-- ==== Sys2Proof/Laws/Frames.lean ====
section
/-! SUPPORT. What each shared operation leaves alone, said once and in the simp set: the blocks outside the core
(deck bus, port, optics, free-value counter, queue of commands) as outer, the gate controller and the reel map as
film, and the scan timing unit, the laser channel units and the pins. -/

namespace Sys2Proof.Machine

/-- The parts that only messages, port accesses and resets write. -/
def State.outer (s : State) : DeckBus × FramePort × Optics × Nat × List Instr :=
  (s.dbi, s.port, s.optics, s.free, s.pending)

/-- The same but for the port, which an append of several records may serve a read of (R176). -/
def State.bus (s : State) : DeckBus × Optics × Nat × List Instr := (s.outer.1, s.outer.2.2)

/-- The gate controller and the reel map. -/
def State.film (s : State) : GateController × ReelMap := (s.gc, s.rm)

@[simp] theorem State.withFmc_outer (s : State) (v : MemoryController) : (s.withFmc v).outer = s.outer := rfl
@[simp] theorem State.withFmc_film (s : State) (v : MemoryController) : (s.withFmc v).film = s.film := rfl
@[simp] theorem State.withFq_outer (s : State) (v : FrameQueue) : (s.withFq v).outer = s.outer := rfl
@[simp] theorem State.withFq_film (s : State) (v : FrameQueue) : (s.withFq v).film = s.film := rfl
@[simp] theorem State.withSr_outer (s : State) (v : StripReader) : (s.withSr v).outer = s.outer := rfl
@[simp] theorem State.withSr_film (s : State) (v : StripReader) : (s.withSr v).film = s.film := rfl
@[simp] theorem State.withCs_outer (s : State) (v : Vector SetRecord 8) : (s.withCs v).outer = s.outer := rfl
@[simp] theorem State.withCs_film (s : State) (v : Vector SetRecord 8) : (s.withCs v).film = s.film := rfl
@[simp] theorem State.withStu_outer (s : State) (v : ScanTiming) : (s.withStu v).outer = s.outer := rfl
@[simp] theorem State.withStu_film (s : State) (v : ScanTiming) : (s.withStu v).film = s.film := rfl
@[simp] theorem State.withLcu_outer (s : State) (v : Rgb LaserUnit) : (s.withLcu v).outer = s.outer := rfl
@[simp] theorem State.withLcu_film (s : State) (v : Rgb LaserUnit) : (s.withLcu v).film = s.film := rfl
@[simp] theorem State.withGc_outer (s : State) (v : GateController) : (s.withGc v).outer = s.outer := rfl
@[simp] theorem State.withRm_outer (s : State) (v : ReelMap) : (s.withRm v).outer = s.outer := rfl
@[simp] theorem State.withAu_outer (s : State) (v : Vector AttentionLine 4) : (s.withAu v).outer = s.outer := rfl
@[simp] theorem State.withAu_film (s : State) (v : Vector AttentionLine 4) : (s.withAu v).film = s.film := rfl
@[simp] theorem State.withPins_outer (s : State) (v : Pins) : (s.withPins v).outer = s.outer := rfl
@[simp] theorem State.withPins_film (s : State) (v : Pins) : (s.withPins v).film = s.film := rfl
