/-- R176: an appended record writes its own slot, raises the count by one, and keeps the canonical form. -/
theorem State.appendRecord_spec (s : State) (r : MapRecord) :
    (s.appendRecord r).rm.count = s.rm.count + 1 ∧ (s.appendRecord r).gc.expected = s.gc.expected + 1 ∧
    (s.appendRecord r).fmc.epoch = s.fmc.epoch ∧
    (s.fmc.mem.wf = true → (s.appendRecord r).fmc.mem.wf = true) ∧
    (∀ a, a < slotOffset s.rm.count ∨ slotOffset s.rm.count + 32 ≤ a →
      (s.appendRecord r).readByte a = s.readByte a) := by
  have hf := State.appendRecord_fmc s r
  refine ⟨by simp [State.appendRecord], by simp [State.appendRecord], by rw [hf, State.writeBytes_epoch],
    fun w => by rw [hf, State.writeBytes_mem]; exact Memory.write_wf _ _ _ w, fun a ha => ?_⟩
  have h1 := State.readByte_congr (s.writeBytes (slotOffset s.rm.count) r.bytes) (s.appendRecord r) a
    (congrArg MemoryController.mem hf) (congrArg MemoryController.epoch hf)
  have h2 := State.readByte_writeBytes_other s (slotOffset s.rm.count) a r.bytes
  rw [MapRecord.bytes_length] at h2
  exact h1.trans (h2 ha)

/-! ### Reads of the frame data port -/

/-- R30: a port read that is served returns the bytes of frame memory as they stand, and writes the port alone. -/
theorem State.serveRead_spec (s : State) (offset length : Nat) :
    ∃ r : PortRead, s.serveRead offset length = s.withPort { s.port with lastRead := some r } ∧ r.offset = offset ∧
      r.bytes.length = length ∧ ∀ i < length, r.bytes.getD i 0 = s.readByte (offset + i) :=
  ⟨_, rfl, rfl, s.readBytes_length offset length, fun i hi => s.readBytes_getD offset length i hi⟩

end Sys2Proof.Machine
end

________________________

**Task**
A complete, exact repeat of the records is the required answer.

**Written response**
-- ==== Sys2Proof/Laws/Frames.lean ====
section
/-! SUPPORT. What each shared operation leaves alone, said once and in the simp set: the blocks outside the core
(deck bus, port, optics, free-value counter, queue of commands) as outer, the gate controller and the reel map as
film, and the scan timing unit, the laser channel units and the pins. -/

namespace Sys2Proof.Machine

/-- The parts that only messages, port accesses and resets write. -/
def State.outer (s : State) : DeckBus × FramePort × Optics × Nat × List Instr :=
  (s.dbi, s.port, s.optics, s.free, s.pending)

/-- The same but for the port, which an append of several records may serve a read of (R176). -/
def State.bus (s : State) : DeckBus × Optics × Nat × List Instr := (s.outer.1, s.outer.2.2)

/-- The gate controller and the reel map. -/
def State.film (s : State) : GateController × ReelMap := (s.gc, s.rm)

@[simp] theorem State.withFmc_outer (s : State) (v : MemoryController) : (s.withFmc v).outer = s.outer := rfl
@[simp] theorem State.withFmc_film (s : State) (v : MemoryController) : (s.withFmc v).film = s.film := rfl
@[simp] theorem State.withFq_outer (s : State) (v : FrameQueue) : (s.withFq v).outer = s.outer := rfl
@[simp] theorem State.withFq_film (s : State) (v : FrameQueue) : (s.withFq v).film = s.film := rfl
@[simp] theorem State.withSr_outer (s : State) (v : StripReader) : (s.withSr v).outer = s.outer := rfl
@[simp] theorem State.withSr_film (s : State) (v : StripReader) : (s.withSr v).film = s.film := rfl
@[simp] theorem State.withCs_outer (s : State) (v : Vector SetRecord 8) : (s.withCs v).outer = s.outer := rfl
@[simp] theorem State.withCs_film (s : State) (v : Vector SetRecord 8) : (s.withCs v).film = s.film := rfl
@[simp] theorem State.withStu_outer (s : State) (v : ScanTiming) : (s.withStu v).outer = s.outer := rfl
@[simp] theorem State.withStu_film (s : State) (v : ScanTiming) : (s.withStu v).film = s.film := rfl
@[simp] theorem State.withLcu_outer (s : State) (v : Rgb LaserUnit) : (s.withLcu v).outer = s.outer := rfl
@[simp] theorem State.withLcu_film (s : State) (v : Rgb LaserUnit) : (s.withLcu v).film = s.film := rfl
@[simp] theorem State.withGc_outer (s : State) (v : GateController) : (s.withGc v).outer = s.outer := rfl
@[simp] theorem State.withRm_outer (s : State) (v : ReelMap) : (s.withRm v).outer = s.outer := rfl
@[simp] theorem State.withAu_outer (s : State) (v : Vector AttentionLine 4) : (s.withAu v).outer = s.outer := rfl
@[simp] theorem State.withAu_film (s : State) (v : Vector AttentionLine 4) : (s.withAu v).film = s.film := rfl
@[simp] theorem State.withPins_outer (s : State) (v : Pins) : (s.withPins v).outer = s.outer := rfl
@[simp] theorem State.withPins_film (s : State) (v : Pins) : (s.withPins v).film = s.film := rfl
/-- R176: an appended record writes its own slot, raises the count by one, and keeps the canonical form. -/
theorem State.appendRecord_spec (s : State) (r : MapRecord) :
    (s.appendRecord r).rm.count = s.rm.count + 1 ∧ (s.appendRecord r).gc.expected = s.gc.expected + 1 ∧
    (s.appendRecord r).fmc.epoch = s.fmc.epoch ∧
    (s.fmc.mem.wf = true → (s.appendRecord r).fmc.mem.wf = true) ∧
    (∀ a, a < slotOffset s.rm.count ∨ slotOffset s.rm.count + 32 ≤ a →
      (s.appendRecord r).readByte a = s.readByte a) := by
  have hf := State.appendRecord_fmc s r
  refine ⟨by simp [State.appendRecord], by simp [State.appendRecord], by rw [hf, State.writeBytes_epoch],
    fun w => by rw [hf, State.writeBytes_mem]; exact Memory.write_wf _ _ _ w, fun a ha => ?_⟩
  have h1 := State.readByte_congr (s.writeBytes (slotOffset s.rm.count) r.bytes) (s.appendRecord r) a
    (congrArg MemoryController.mem hf) (congrArg MemoryController.epoch hf)
  have h2 := State.readByte_writeBytes_other s (slotOffset s.rm.count) a r.bytes
  rw [MapRecord.bytes_length] at h2
  exact h1.trans (h2 ha)

/-! ### Reads of the frame data port -/

/-- R30: a port read that is served returns the bytes of frame memory as they stand, and writes the port alone. -/
theorem State.serveRead_spec (s : State) (offset length : Nat) :
    ∃ r : PortRead, s.serveRead offset length = s.withPort { s.port with lastRead := some r } ∧ r.offset = offset ∧
      r.bytes.length = length ∧ ∀ i < length, r.bytes.getD i 0 = s.readByte (offset + i) :=
  ⟨_, rfl, rfl, s.readBytes_length offset length, fun i hi => s.readBytes_getD offset length i hi⟩

end Sys2Proof.Machine
end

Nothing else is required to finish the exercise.